#### Task item:
Which lines of the entries below run from the one holding "(c.setCompare r m).prw = c.prw := rfl" to the one holding "(c.setCompare r m).tmp = c.tmp := rfl", inclusive? Set down exactly those lines and no others.
* * * * *
/-! #### `Cpu.setNZ` -/

@[simp] theorem Cpu.setNZ_a (v : Byte) (c : Cpu) : (c.setNZ v).a = c.a := rfl
@[simp] theorem Cpu.setNZ_x (v : Byte) (c : Cpu) : (c.setNZ v).x = c.x := rfl
@[simp] theorem Cpu.setNZ_y (v : Byte) (c : Cpu) : (c.setNZ v).y = c.y := rfl
@[simp] theorem Cpu.setNZ_sp (v : Byte) (c : Cpu) : (c.setNZ v).sp = c.sp := rfl
@[simp] theorem Cpu.setNZ_p (v : Byte) (c : Cpu) : (c.setNZ v).p = (withNZ v c.p) := rfl
@[simp] theorem Cpu.setNZ_pc (v : Byte) (c : Cpu) : (c.setNZ v).pc = c.pc := rfl
@[simp] theorem Cpu.setNZ_paddr (v : Byte) (c : Cpu) : (c.setNZ v).paddr = c.paddr := rfl
@[simp] theorem Cpu.setNZ_pdata (v : Byte) (c : Cpu) : (c.setNZ v).pdata = c.pdata := rfl
@[simp] theorem Cpu.setNZ_prw (v : Byte) (c : Cpu) : (c.setNZ v).prw = c.prw := rfl
@[simp] theorem Cpu.setNZ_psync (v : Byte) (c : Cpu) : (c.setNZ v).psync = c.psync := rfl
@[simp] theorem Cpu.setNZ_oaddr (v : Byte) (c : Cpu) : (c.setNZ v).oaddr = c.oaddr := rfl
@[simp] theorem Cpu.setNZ_odata (v : Byte) (c : Cpu) : (c.setNZ v).odata = c.odata := rfl
@[simp] theorem Cpu.setNZ_orw (v : Byte) (c : Cpu) : (c.setNZ v).orw = c.orw := rfl
@[simp] theorem Cpu.setNZ_osync (v : Byte) (c : Cpu) : (c.setNZ v).osync = c.osync := rfl
@[simp] theorem Cpu.setNZ_dbuf (v : Byte) (c : Cpu) : (c.setNZ v).dbuf = c.dbuf := rfl
@[simp] theorem Cpu.setNZ_tmp (v : Byte) (c : Cpu) : (c.setNZ v).tmp = c.tmp := rfl
@[simp] theorem Cpu.setNZ_tl (v : Byte) (c : Cpu) : (c.setNZ v).tl = c.tl := rfl
@[simp] theorem Cpu.setNZ_ir (v : Byte) (c : Cpu) : (c.setNZ v).ir = c.ir := rfl
@[simp] theorem Cpu.setNZ_cyc (v : Byte) (c : Cpu) : (c.setNZ v).cyc = c.cyc := rfl
@[simp] theorem Cpu.setNZ_nmiPend (v : Byte) (c : Cpu) : (c.setNZ v).nmiPend = c.nmiPend := rfl
@[simp] theorem Cpu.setNZ_irqPend (v : Byte) (c : Cpu) : (c.setNZ v).irqPend = c.irqPend := rfl
@[simp] theorem Cpu.setNZ_resPend (v : Byte) (c : Cpu) : (c.setNZ v).resPend = c.resPend := rfl
@[simp] theorem Cpu.setNZ_lastClk (v : Byte) (c : Cpu) : (c.setNZ v).lastClk = c.lastClk := rfl
@[simp] theorem Cpu.setNZ_lastNmi (v : Byte) (c : Cpu) : (c.setNZ v).lastNmi = c.lastNmi := rfl

/-! #### `Cpu.setAdd` -/

@[simp] theorem Cpu.setAdd_a (t : AddResult) (c : Cpu) : (c.setAdd t).a = c.a := rfl
@[simp] theorem Cpu.setAdd_x (t : AddResult) (c : Cpu) : (c.setAdd t).x = c.x := rfl
@[simp] theorem Cpu.setAdd_y (t : AddResult) (c : Cpu) : (c.setAdd t).y = c.y := rfl
@[simp] theorem Cpu.setAdd_sp (t : AddResult) (c : Cpu) : (c.setAdd t).sp = c.sp := rfl
@[simp] theorem Cpu.setAdd_p (t : AddResult) (c : Cpu) : (c.setAdd t).p = (withFlags [(.c, t.carry), (.v, t.overflow), (.z, decide (t.r = 0#8)), (.n, t.r.getLsbD 7)] c.p) := rfl
@[simp] theorem Cpu.setAdd_pc (t : AddResult) (c : Cpu) : (c.setAdd t).pc = c.pc := rfl
@[simp] theorem Cpu.setAdd_paddr (t : AddResult) (c : Cpu) : (c.setAdd t).paddr = c.paddr := rfl
@[simp] theorem Cpu.setAdd_pdata (t : AddResult) (c : Cpu) : (c.setAdd t).pdata = c.pdata := rfl
@[simp] theorem Cpu.setAdd_prw (t : AddResult) (c : Cpu) : (c.setAdd t).prw = c.prw := rfl
@[simp] theorem Cpu.setAdd_psync (t : AddResult) (c : Cpu) : (c.setAdd t).psync = c.psync := rfl
@[simp] theorem Cpu.setAdd_oaddr (t : AddResult) (c : Cpu) : (c.setAdd t).oaddr = c.oaddr := rfl
@[simp] theorem Cpu.setAdd_odata (t : AddResult) (c : Cpu) : (c.setAdd t).odata = c.odata := rfl
@[simp] theorem Cpu.setAdd_orw (t : AddResult) (c : Cpu) : (c.setAdd t).orw = c.orw := rfl
@[simp] theorem Cpu.setAdd_osync (t : AddResult) (c : Cpu) : (c.setAdd t).osync = c.osync := rfl
@[simp] theorem Cpu.setAdd_dbuf (t : AddResult) (c : Cpu) : (c.setAdd t).dbuf = c.dbuf := rfl
@[simp] theorem Cpu.setAdd_tmp (t : AddResult) (c : Cpu) : (c.setAdd t).tmp = c.tmp := rfl
@[simp] theorem Cpu.setAdd_tl (t : AddResult) (c : Cpu) : (c.setAdd t).tl = c.tl := rfl
@[simp] theorem Cpu.setAdd_ir (t : AddResult) (c : Cpu) : (c.setAdd t).ir = c.ir := rfl
@[simp] theorem Cpu.setAdd_cyc (t : AddResult) (c : Cpu) : (c.setAdd t).cyc = c.cyc := rfl
@[simp] theorem Cpu.setAdd_nmiPend (t : AddResult) (c : Cpu) : (c.setAdd t).nmiPend = c.nmiPend := rfl
@[simp] theorem Cpu.setAdd_irqPend (t : AddResult) (c : Cpu) : (c.setAdd t).irqPend = c.irqPend := rfl
@[simp] theorem Cpu.setAdd_resPend (t : AddResult) (c : Cpu) : (c.setAdd t).resPend = c.resPend := rfl
@[simp] theorem Cpu.setAdd_lastClk (t : AddResult) (c : Cpu) : (c.setAdd t).lastClk = c.lastClk := rfl
@[simp] theorem Cpu.setAdd_lastNmi (t : AddResult) (c : Cpu) : (c.setAdd t).lastNmi = c.lastNmi := rfl

/-! #### `Cpu.setCompare` -/

@[simp] theorem Cpu.setCompare_a (r m : Byte) (c : Cpu) : (c.setCompare r m).a = c.a := rfl
@[simp] theorem Cpu.setCompare_x (r m : Byte) (c : Cpu) : (c.setCompare r m).x = c.x := rfl
@[simp] theorem Cpu.setCompare_y (r m : Byte) (c : Cpu) : (c.setCompare r m).y = c.y := rfl
@[simp] theorem Cpu.setCompare_sp (r m : Byte) (c : Cpu) : (c.setCompare r m).sp = c.sp := rfl
@[simp] theorem Cpu.setCompare_p (r m : Byte) (c : Cpu) : (c.setCompare r m).p = (withFlags [(.c, decide (m ≤ r)), (.z, decide (r - m = 0#8)), (.n, (r - m).getLsbD 7)] c.p) := rfl
@[simp] theorem Cpu.setCompare_pc (r m : Byte) (c : Cpu) : (c.setCompare r m).pc = c.pc := rfl
@[simp] theorem Cpu.setCompare_paddr (r m : Byte) (c : Cpu) : (c.setCompare r m).paddr = c.paddr := rfl
@[simp] theorem Cpu.setCompare_pdata (r m : Byte) (c : Cpu) : (c.setCompare r m).pdata = c.pdata := rfl
@[simp] theorem Cpu.setCompare_prw (r m : Byte) (c : Cpu) : (c.setCompare r m).prw = c.prw := rfl
@[simp] theorem Cpu.setCompare_psync (r m : Byte) (c : Cpu) : (c.setCompare r m).psync = c.psync := rfl
@[simp] theorem Cpu.setCompare_oaddr (r m : Byte) (c : Cpu) : (c.setCompare r m).oaddr = c.oaddr := rfl
@[simp] theorem Cpu.setCompare_odata (r m : Byte) (c : Cpu) : (c.setCompare r m).odata = c.odata := rfl
@[simp] theorem Cpu.setCompare_orw (r m : Byte) (c : Cpu) : (c.setCompare r m).orw = c.orw := rfl
@[simp] theorem Cpu.setCompare_osync (r m : Byte) (c : Cpu) : (c.setCompare r m).osync = c.osync := rfl
@[simp] theorem Cpu.setCompare_dbuf (r m : Byte) (c : Cpu) : (c.setCompare r m).dbuf = c.dbuf := rfl
@[simp] theorem Cpu.setCompare_tmp (r m : Byte) (c : Cpu) : (c.setCompare r m).tmp = c.tmp := rfl
@[simp] theorem Cpu.setCompare_tl (r m : Byte) (c : Cpu) : (c.setCompare r m).tl = c.tl := rfl
@[simp] theorem Cpu.setCompare_ir (r m : Byte) (c : Cpu) : (c.setCompare r m).ir = c.ir := rfl
@[simp] theorem Cpu.setCompare_cyc (r m : Byte) (c : Cpu) : (c.setCompare r m).cyc = c.cyc := rfl
@[simp] theorem Cpu.setCompare_nmiPend (r m : Byte) (c : Cpu) : (c.setCompare r m).nmiPend = c.nmiPend := rfl
@[simp] theorem Cpu.setCompare_irqPend (r m : Byte) (c : Cpu) : (c.setCompare r m).irqPend = c.irqPend := rfl
@[simp] theorem Cpu.setCompare_resPend (r m : Byte) (c : Cpu) : (c.setCompare r m).resPend = c.resPend := rfl
@[simp] theorem Cpu.setCompare_lastClk (r m : Byte) (c : Cpu) : (c.setCompare r m).lastClk = c.lastClk := rfl
@[simp] theorem Cpu.setCompare_lastNmi (r m : Byte) (c : Cpu) : (c.setCompare r m).lastNmi = c.lastNmi := rfl

/-! #### `Cpu.setBit` -/

@[simp] theorem Cpu.setBit_a (r m : Byte) (c : Cpu) : (c.setBit r m).a = c.a := rfl
@[simp] theorem Cpu.setBit_x (r m : Byte) (c : Cpu) : (c.setBit r m).x = c.x := rfl
@[simp] theorem Cpu.setBit_y (r m : Byte) (c : Cpu) : (c.setBit r m).y = c.y := rfl
@[simp] theorem Cpu.setBit_sp (r m : Byte) (c : Cpu) : (c.setBit r m).sp = c.sp := rfl
@[simp] theorem Cpu.setBit_p (r m : Byte) (c : Cpu) : (c.setBit r m).p = (withFlags [(.z, decide (r &&& m = 0#8)), (.n, m.getLsbD 7), (.v, m.getLsbD 6)] c.p) := rfl
@[simp] theorem Cpu.setBit_pc (r m : Byte) (c : Cpu) : (c.setBit r m).pc = c.pc := rfl
@[simp] theorem Cpu.setBit_paddr (r m : Byte) (c : Cpu) : (c.setBit r m).paddr = c.paddr := rfl
@[simp] theorem Cpu.setBit_pdata (r m : Byte) (c : Cpu) : (c.setBit r m).pdata = c.pdata := rfl
@[simp] theorem Cpu.setBit_prw (r m : Byte) (c : Cpu) : (c.setBit r m).prw = c.prw := rfl
@[simp] theorem Cpu.setBit_psync (r m : Byte) (c : Cpu) : (c.setBit r m).psync = c.psync := rfl
@[simp] theorem Cpu.setBit_oaddr (r m : Byte) (c : Cpu) : (c.setBit r m).oaddr = c.oaddr := rfl
@[simp] theorem Cpu.setBit_odata (r m : Byte) (c : Cpu) : (c.setBit r m).odata = c.odata := rfl
@[simp] theorem Cpu.setBit_orw (r m : Byte) (c : Cpu) : (c.setBit r m).orw = c.orw := rfl
@[simp] theorem Cpu.setBit_osync (r m : Byte) (c : Cpu) : (c.setBit r m).osync = c.osync := rfl
@[simp] theorem Cpu.setBit_dbuf (r m : Byte) (c : Cpu) : (c.setBit r m).dbuf = c.dbuf := rfl
@[simp] theorem Cpu.setBit_tmp (r m : Byte) (c : Cpu) : (c.setBit r m).tmp = c.tmp := rfl
@[simp] theorem Cpu.setBit_tl (r m : Byte) (c : Cpu) : (c.setBit r m).tl = c.tl := rfl
@[simp] theorem Cpu.setBit_ir (r m : Byte) (c : Cpu) : (c.setBit r m).ir = c.ir := rfl
@[simp] theorem Cpu.setBit_cyc (r m : Byte) (c : Cpu) : (c.setBit r m).cyc = c.cyc := rfl
@[simp] theorem Cpu.setBit_nmiPend (r m : Byte) (c : Cpu) : (c.setBit r m).nmiPend = c.nmiPend := rfl
@[simp] theorem Cpu.setBit_irqPend (r m : Byte) (c : Cpu) : (c.setBit r m).irqPend = c.irqPend := rfl
@[simp] theorem Cpu.setBit_resPend (r m : Byte) (c : Cpu) : (c.setBit r m).resPend = c.resPend := rfl
@[simp] theorem Cpu.setBit_lastClk (r m : Byte) (c : Cpu) : (c.setBit r m).lastClk = c.lastClk := rfl
@[simp] theorem Cpu.setBit_lastNmi (r m : Byte) (c : Cpu) : (c.setBit r m).lastNmi = c.lastNmi := rfl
* * * * *
#### Task result:
@[simp] theorem Cpu.setCompare_prw (r m : Byte) (c : Cpu) : (c.setCompare r m).prw = c.prw := rfl
@[simp] theorem Cpu.setCompare_psync (r m : Byte) (c : Cpu) : (c.setCompare r m).psync = c.psync := rfl
@[simp] theorem Cpu.setCompare_oaddr (r m : Byte) (c : Cpu) : (c.setCompare r m).oaddr = c.oaddr := rfl
@[simp] theorem Cpu.setCompare_odata (r m : Byte) (c : Cpu) : (c.setCompare r m).odata = c.odata := rfl
@[simp] theorem Cpu.setCompare_orw (r m : Byte) (c : Cpu) : (c.setCompare r m).orw = c.orw := rfl
@[simp] theorem Cpu.setCompare_osync (r m : Byte) (c : Cpu) : (c.setCompare r m).osync = c.osync := rfl
@[simp] theorem Cpu.setCompare_dbuf (r m : Byte) (c : Cpu) : (c.setCompare r m).dbuf = c.dbuf := rfl
@[simp] theorem Cpu.setCompare_tmp (r m : Byte) (c : Cpu) : (c.setCompare r m).tmp = c.tmp := rfl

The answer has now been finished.